Beth Moore, a Forest Service spokeswoman, agreed: "There's nothing alarming or out of the norm."

Boyd acknowledged the butterflies could return next year.

"It could be that the environmental cues that would tell this thing to emerge this year told it instead to not emerge this year," Boyd said. "That is not to say that everything is fine and dandy. The threat to this species is probably greater than we had perceived."

The butterfly researchers did not have access this year to conservation funds generated by the sale of federal land in Clark County. Murphy said he used funds from other, statewide research projects to pay for what he described as modest efforts to count the Mount Charleston blue and other species.

The lack of federal funding for summer research projects sparked concern from some scientists and environmentalists. Clark County and federal agencies work together to approve and fund research and conservation projects under the umbrella of the Clark County Multi-Species Habitat Conservation Plan.

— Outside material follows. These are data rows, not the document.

theorem witness_GrayResult : (storing (busyWith 1 1 1) 0x400000 [10, 20, 30]).GrayReady := by decide
theorem witness_SmoothResult : (busyWith 4 3 2).SmoothReady := by decide
theorem witness_PreprocessResult :
    (busyWith 3 3 3).PreprocessReady ∧ (busyWith 3 3 3).cfg.WellFormed = true := by decide
theorem witness_GradientResult : (busyWith 3 3 4).GradientReady := by decide
theorem witness_NmsResult : (withField (busyWith 4 4 5) mag4 dir4).NmsReady := by decide
theorem witness_HystResult : (withSuppressed (busyWith 5 5 6) supp5).HystReady := by decide
theorem witness_DetectResult : detect4.DetectReady := by decide

/-- Each clause, at the least value past the check it fails. -/
theorem witness_PreprocessorErrors :
    ((busyWith 0 4 1).busy = true ∧ (busyWith 0 4 1).imgW = 0) ∧ (busyWith 4 0 1).imgH = 0 ∧
    (busyWith 1025 1024 1).cfg.maxPix < (busyWith 1025 1024 1).imgW * (busyWith 1025 1024 1).imgH ∧
    (({ busyWith 4 4 1 with channels := 4 } : State).FitsBuffers ∧ ({ busyWith 4 4 1 with channels := 4 } : State).channels ≠ 3) ∧
    ((busyWith 8 8 2).FitsBuffers ∧ (busyWith 8 8 2).channels = 3) ∧
    ({ busyWith 8 8 2 with ksize := 4 } : State).ksize.toNat % 2 = 0 ∧ ({ busyWith 8 8 2 with ksize := 1 } : State).ksize.toNat < 3 ∧
    7 < ({ busyWith 8 8 2 with ksize := 9 } : State).ksize.toNat ∧
    ((busyWith 2 3 2).FitsBuffers ∧ (busyWith 2 3 2).imgW < (busyWith 2 3 2).ksize.toNat) ∧
    ((busyWith 3 2 2).FitsBuffers ∧ (busyWith 3 2 2).imgH < (busyWith 3 2 2).ksize.toNat) := by decide

theorem witness_EdgeDetectorErrors :
    ((busyWith 0 4 7).busy = true ∧ (busyWith 0 4 7).imgW = 0) ∧ (busyWith 4 0 7).imgH = 0 ∧
    (busyWith 1025 1024 7).cfg.maxPix < (busyWith 1025 1024 7).imgW * (busyWith 1025 1024 7).imgH ∧
    ((busyWith 2 3 4).FitsBuffers ∧ (busyWith 2 3 4).imgW < 3) ∧ ((busyWith 3 2 7).FitsBuffers ∧ (busyWith 3 2 7).imgH < 3) ∧
    ((busyWith 3 3 5).FitsBuffers ∧ (busyWith 3 3 5).pstate ≠ .gradient ∧ (busyWith 3 3 6).pstate ≠ .suppressed) ∧
    (let s : State := { withSuppressed (busyWith 5 5 6) supp5 with threshLow := 150, threshHigh := 150 };
      s.FitsBuffers ∧ s.pstate = .suppressed ∧ s.threshHigh.toNat ≤ s.threshLow.toNat) ∧
    (let s : State := { busyWith 3 3 7 with threshLow := 0, threshHigh := 0 };
      s.FitsBuffers ∧ ¬ (s.imgW < 3 ∨ s.imgH < 3) ∧ s.threshHigh.toNat ≤ s.threshLow.toNat) := by decide

theorem witness_PreprocessIsGrayThenSmooth :
    let s : State := { busyWith 3 3 0 with busy := false }
    s.busy = false ∧ s.FitsBuffers ∧ s.channels = 3 ∧ s.KernelFits := by decide

theorem witness_DetectIsItsThreeStages :
    let s : State := { detect4 with busy := false }
    s.busy = false ∧ s.FitsBuffers ∧ s.AtLeast3x3 ∧ s.ThresholdsRise := by decide

theorem witness_DetectIsIdempotent : detect4.DetectReady ∧ detect4.cfg.WellFormed = true := by decide

/-- Two states that differ in the opcode, the interrupt enable, the kernel, the stage and another buffer. -/
theorem witness_DetectDependsOnlyOnItsInput :
    let u : State := { detect4 with
      ie := true, op := 0, ksize := 5, pstate := .suppressed, mem := (0x800000, 7#8) :: detect4.mem }
    detect4.DetectReady ∧ u.DetectReady ∧ detect4.width = u.width ∧ detect4.height = u.height ∧
    detect4.threshLow = u.threshLow ∧ detect4.threshHigh = u.threshHigh ∧
    ∀ n < detect4.imgW * detect4.imgH, detect4.sample .smooth n = u.sample .smooth n := by
  refine ⟨by decide, by decide, rfl, rfl, rfl, rfl, fun n _ => ?_⟩
  unfold State.sample State.byte
  rw [sparseFind_cons, if_neg (by simp only [Buf.base]; omega)]

/-- Two transactions while `DETECT` is in execution. -/
def busyTraffic : List Request := [⟨false, 0x008#24, 0#4, 0#32⟩, ⟨true, 0x004#24, 0b1111#4, 1#32⟩]

theorem witness_CommandsCompleteUnderAnyTraffic :
    let s : State := { detect4 with pending := busyTraffic.map Event.host }
    s.busy = true ∧ s.pending = busyTraffic.map Event.host := by decide

theorem witness_TrafficDoesNotChangeResults :
    let s : State := { detect4 with pending := busyTraffic.map Event.host }
    s.busy = true ∧ s.pending = busyTraffic.map Event.host ∧ busyTraffic ≠ [] := by decide

theorem witness_StepKeepsStatusInvariant :
    detect4.StatusOk ∧ detect4.busy = true ∧ ∃ t, step detect4 = .next t :=
  ⟨fun _ => ⟨rfl, rfl⟩, rfl, _, rfl⟩

/-- The storage invariant holds of a state with bytes and field entries listed. -/
theorem witness_StepKeepsStorageInvariant :
    let s : State := { withField detect4 mag4 dir4 with mem := detect4.mem }
    s.StorageOk ∧ s.mem ≠ [] ∧ s.fldMag2 ≠ [] ∧ ∃ t, step s = .next t := by
  refine ⟨⟨by decide, by decide, by decide, by decide, by decide, ?_, by decide, by decide, by decide⟩, by decide,
    by decide, _, rfl⟩
  have h : ∀ c ∈ detect4.mem, Buf.holds detect4.cfg .smooth c.1 = true := by decide
  exact fun c hc => ⟨.smooth, h c hc⟩

/-- R188's example field, and the suppression that R188 gives of it. -/
def field4 : State := withField (busyWith 4 4 5) mag4 dir4

/-- The suppressed example, under a stage state. -/
def suppressed4 (p : PState) : State :=
  { field4 with
    nmsMag2 := [0, 0, 0, 0, 0, 195400, 190800, 0, 0, 237200, 0, 0, 0, 0, 0, 0].mapIdx fun n v => (n, BitVec.ofNat 32 v)
    pstate := p }

/-- R188's field is the gradient field of R185's image. -/
theorem test_field4_gradient : GradientFieldOf detect4 field4 := by
  have h : ∀ x < 4, ∀ y < 4,
      ((field4.fldMag2At (y * 4 + x)).toNat : Int) = detect4.sobelGx x y ^ 2 + detect4.sobelGy x y ^ 2 ∧
      field4.fldDirAt (y * 4 + x) = sectorOf (detect4.sobelGx x y) (detect4.sobelGy x y) := by decide +kernel
  exact fun x y hx hy => h x hx y hy

/-- R188's output is the suppression of that field. -/
theorem test_field4_suppressed (p : PState) : SuppressedFieldOf (suppressed4 p) (suppressed4 p) := by
  have e : ∀ n < 16, (suppressed4 p).nmsMag2At n = field4.suppressStage.nmsMag2At n := by
    intro n hn
    have h : ∀ n < 16, (suppressed4 .suppressed).nmsMag2At n = field4.suppressStage.nmsMag2At n := by decide +kernel
    exact h n hn
  intro x y hx hy
  have h := suppressStage_field field4 x y hx hy
  rw [← e _ (show y * field4.imgW + x < 4 * 4 from pixelIndex_lt hx hy)] at h
  exact h

theorem test_field4_written (p : PState) : (suppressed4 p).HasField ∧ field4.HasField := by
  have h : ∀ n < 16, ((sparseFind field4.fldMag2 n).any fun m => decide (m.toNat ≤ 2080800)) = true ∧
      (sparseFind field4.fldDir n).isSome = true := by decide
  have hw : ∀ n < 16, ∃ m d, sparseFind field4.fldMag2 n = some m ∧ m.toNat ≤ 2080800 ∧
      sparseFind field4.fldDir n = some d := by
    intro n hn
    obtain ⟨h1, h2⟩ := h n hn
    obtain ⟨m, hm, hle⟩ := Option.any_eq_true _ _ |>.1 h1
    obtain ⟨d, hd⟩ := Option.isSome_iff_exists.1 h2
    exact ⟨m, d, hm, by simpa using hle, hd⟩
  have hf : field4.HasField := ⟨by decide, by decide, hw, detect4, rfl, rfl, test_field4_gradient⟩
  exact ⟨hf, hf⟩

theorem test_suppressed4_written (p : PState) : (suppressed4 p).HasSuppressed := by
  refine ⟨(test_field4_written p).1, fun n hn => ?_, test_field4_suppressed p⟩
  have h : ∀ n < 16, (sparseFind (suppressed4 .suppressed).nmsMag2 n).isSome = true := by decide
  exact Option.isSome_iff_exists.1 (h n hn)

/-- Under each stage state of which the field invariant says something: R188's field, which `NMS` then suppresses, and
its suppression, whose edge map `HYST` then makes. -/
theorem witness_StepKeepsFieldInvariant :
    (field4.FieldsOk ∧ field4.pstate = .gradient ∧ ∃ t, step field4 = .next t) ∧
    ((suppressed4 .suppressed).FieldsOk ∧ (suppressed4 .suppressed).pstate = .suppressed ∧
      ∃ t, step { suppressed4 .suppressed with op := 6 } = .next t) ∧
    ((suppressed4 .thresholded).FieldsOk ∧ (suppressed4 .thresholded).pstate = .thresholded ∧
      ∃ t, step (suppressed4 .thresholded) = .next t) := by
  refine ⟨⟨⟨fun _ => (test_field4_written .raw).2, fun h => ?_⟩, rfl, _, rfl⟩,
    ⟨⟨nofun, fun _ => test_suppressed4_written _⟩, rfl, _, rfl⟩,
    ⟨⟨nofun, fun _ => test_suppressed4_written _⟩, rfl, _, rfl⟩⟩
  rcases h with h | h <;> cases h

theorem witness_ParametersNeverChange : ∃ t, step detect4 = .next t := ⟨_, rfl⟩

/-- Each way the stage changes: reset, a dimension write, and the four commands. -/
theorem witness_OnlyTheseEventsChangeTheStage :
    (let s : State := { withField State.reset mag4 dir4 with pending := [.reset] };
      (nextOf (step s)).pstate ≠ s.pstate ∧ s.nextEvent.1 = .reset) ∧
    (let s : State := { withField State.reset mag4 dir4 with pending := [write 0x010#24 4] };
      (nextOf (step s)).pstate ≠ s.pstate) ∧
    (nextOf (step { detect4 with op := 4 })).pstate ≠ detect4.pstate ∧
    (nextOf (step (withField (busyWith 4 4 5) mag4 dir4))).pstate ≠ .gradient ∧
    (nextOf (step (withSuppressed (busyWith 5 5 6) supp5))).pstate ≠ .suppressed ∧
    (nextOf (step detect4)).pstate ≠ detect4.pstate := by
  refine ⟨⟨by decide, rfl⟩, by decide, by decide, by decide, by decide, by decide⟩

/-- A step that changes a configuration register, one that changes a coefficient, a reset, and one that changes none. -/
theorem witness_ConfigurationChangesOnlyByHostOrReset :
    (nextOf (step { State.reset with pending := [write 0x024#24 7] })).threshLow ≠ State.reset.threshLow ∧
    (nextOf (step { State.reset with pending := [write 0x1D8#24 7] })).kcoefBits 6 6 ≠ State.reset.kcoefBits 6 6 ∧
    (0x1D8#24 : Addr).toNat = 0x100 + 4 * (8 * 6 + 6) ∧
    (nextOf (step { detect4 with pending := [.reset] })).width ≠ detect4.width ∧
    ∃ t, step detect4 = .next t := ⟨by decide, by decide, by decide, by decide, _, rfl⟩

/-- A start, a completion, a reset while busy. -/
theorem witness_OnlyCompletionEndsACommand :
    (nextOf (step { State.reset with pending := [hostCommand 7] })).busy = true ∧
    ((nextOf (step detect4)).busy = false ∧ (nextOf (step detect4)).done = true ∧ detect4.done = false) ∧
    (nextOf (step { detect4 with pending := [.reset] })).busy = false := by decide

/-- A command whose byte changes, and one whose field entries change. -/
theorem witness_CommandsTouchOnlyTheirOutputs :
    Instr.format .gray = .cmdw ∧ Instr.format .detect = .cmdw ∧
    (let s : State := { busyWith 1 1 1 with mem := [(0x400000, 9#8), (0x400001, 9#8), (0x400002, 9#8), (0x800000, 0#8)] };
      (nextOf (exec .gray s)).byte 0x800000 ≠ s.byte 0x800000) ∧
    (let s : State := withField detect4 (List.replicate 16 1) (List.replicate 16 0);
      (nextOf (exec .gradient s)).fldMag2At 5 ≠ s.fldMag2At 5) ∧
    (let s : State := { withField (busyWith 4 4 5) mag4 dir4 with nmsMag2 := [(5, 7)] };
      (nextOf (exec .nms s)).nmsMag2At 5 ≠ s.nmsMag2At 5) := by decide

theorem witness_InterruptFollowsCompletion :
    (detect4.busy = true ∧ detect4.pending = []) ∧ (0x00000002#32 : Word).getLsbD 1 = true ∧ State.reset.busy = false ∧
    (0x00000001#32 : Word).getLsbD 0 = true := by decide

theorem witness_GreyRoundsToNearest : Config.defaults.WellFormed = true ∧ 255 ≤ 255 ∧ 0 ≤ 255 := by decide

/-- R157's kernel over R157's image at a corner: the weights are not negative and sum to 2^4; the neighbourhood's samples
lie between 0 and 100. -/
theorem witness_NormalisedKernelStaysBetweenNeighbours :
    let s : State := storing (busyWith 4 3 2) 0x800000 [0, 100, 200, 255, 10, 50, 90, 130, 255, 0, 255, 0]
    s.SmoothReady ∧ 0 < s.imgW ∧ 0 < s.imgH ∧ (∀ i < s.ksize.toNat, ∀ j < s.ksize.toNat, 0 ≤ s.coef i j) ∧
    ∑ i ∈ Finset.range s.ksize.toNat, ∑ j ∈ Finset.range s.ksize.toNat, s.coef i j = 2 ^ s.kshift.toNat ∧
    ∀ i < s.ksize.toNat, ∀ j < s.ksize.toNat,
      ((0 : Nat) : Int) ≤ s.replicated .gray (((0 : Nat) : Int) + j - (s.ksize.toNat - 1) / 2)
        (((0 : Nat) : Int) + i - (s.ksize.toNat - 1) / 2) ∧
      s.replicated .gray (((0 : Nat) : Int) + j - (s.ksize.toNat - 1) / 2)
        (((0 : Nat) : Int) + i - (s.ksize.toNat - 1) / 2) ≤ ((100 : Nat) : Int) := by decide

theorem witness_GradientStaysInRange : (∀ n : Nat, (fun n => n % 256) n ≤ 255) ∧ ∀ n : Nat, (fun _ => 255) n = 255 :=
  ⟨fun n => Nat.lt_succ_iff.1 (Nat.mod_lt n (by decide)), fun _ => rfl⟩

theorem witness_ConstantImageHasNoEdges :
    let s : State := storing (busyWith 3 3 7) 0x900000 (List.replicate 9 124)
    s.DetectReady ∧ ∀ n < s.imgW * s.imgH, s.sample .smooth n = 124#8 := by decide

theorem witness_DirectionIsTheSectorOfTheAngle : ¬ ((12 : Int) = 0 ∧ (5 : Int) = 0) := by decide

theorem witness_SuppressionNeverAmplifies :
    (withField (busyWith 4 4 5) mag4 dir4).NmsReady ∧ (1 < 4 ∧ 1 < 4) ∧ (3 + 1 = (busyWith 4 4 5).imgW) := by decide

/-- A pixel below `low`, and one that reaches `high`. -/
theorem witness_EdgeMapIsBinaryAndAboveLow :
    let s : State := withSuppressed (busyWith 5 5 6) supp5
    s.HystReady ∧ (24 < s.imgW * s.imgH ∧ (s.nmsMag2At 24).toNat < s.threshLow.toNat ^ 2) ∧
    (6 < s.imgW * s.imgH ∧ s.threshHigh.toNat ^ 2 ≤ (s.nmsMag2At 6).toNat) := by decide

end Sys2Proof.Machine.Tests
end

/-! The inversion of a step in one relation, the fields after a register write, and what a command leaves unchanged:
the layer from which the statements about the state (spec file 10_state.md) follow by cases. -/

namespace Sys2Proof.Machine

/-! A step, by what its event does. -/

/-- All an event can do to a state `u`, with the conditions under which it does it (R111, R112, R133, R250). -/
inductive EventResult (u : State) : Event → State → Prop where
  /-- A transaction only answers. -/
  | answered {r : Request} (e : Bool) (d : Word) : EventResult u (.host r) (u.respond e d)
  /-- An aligned word of a buffer is written while idle. -/
  | wroteWord {r : Request} (b : Buf) (n : Nat) : r.we = true → u.busy = false → b.base + n = r.addr.toNat →
      n < b.length u.cfg → r.addr.toNat % 4 = 0 →
      EventResult u (.host r) (u.writeWord r.addr.toNat r.be r.wdata).accept
  /-- A register that is not locked is written. -/
  | wroteRegister {r : Request} (g : Reg) : r.we = true → r.addr.toNat = g.addr →
      ¬ (u.busy = true ∧ g.locked = true) → EventResult u (.host r) (u.regWrite g r.wdata).accept
  /-- The idle engine does nothing. -/
  | idled : u.busy = false → EventResult u .engine u
  /-- The command in execution fails. -/
  | failed (e : ErrCode) : u.busy = true → EventResult u .engine (u.failCommand e)
  /-- The command in execution succeeds. -/
  | succeeded {i : Instr} {c : State → Option ErrCode} {f : State → State} : u.busy = true → CommandIs u.op i c f →
      c u = none → EventResult u .engine (f u).succeedCommand
  /-- The core is reset. -/
  | wasReset : EventResult u .reset u.resetEvent
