-- ==== Sys2Proof/Machine/Step.lean ====
section
/-!
DEFINITION. One step: the oldest presented thing is taken, and a command among them is run.
-/

namespace Sys2Proof.Machine

/-- One step. -/
def step (s : State) : Host.Outcome State Fault Refusal :=
  match fetch s with
  | .run i s' => exec i s'
  | .done a => a

/-- `s` with a table word's instruction stored where `step` takes its next one. -/
def State.withFetchWord (s : State) (nbits w : Nat) : State := placeWord s nbits w

end Sys2Proof.Machine
end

Next year, the habitat funds from the sale of federal lands should provide more research money for the butterflies and other warm-weather species.

Murphy contrasted the Mount Charleston blue's situation to that of Northern Nevada's Sand Mountain blue butterfly, a species that is not directly related to the Clark County insect. Fish and Wildlife has moved to list the Sand Mountain butterfly as endangered.

Murphy, who has been researching the butterfly this summer, said there are perhaps 500,000 to 1 million on a couple of square miles outside Fallon.

The Mount Charleston blue is in a much tougher spot, he said: "(It) is unequivocally the state's most at-risk invertebrate at this point, and may be the state's most at-risk species."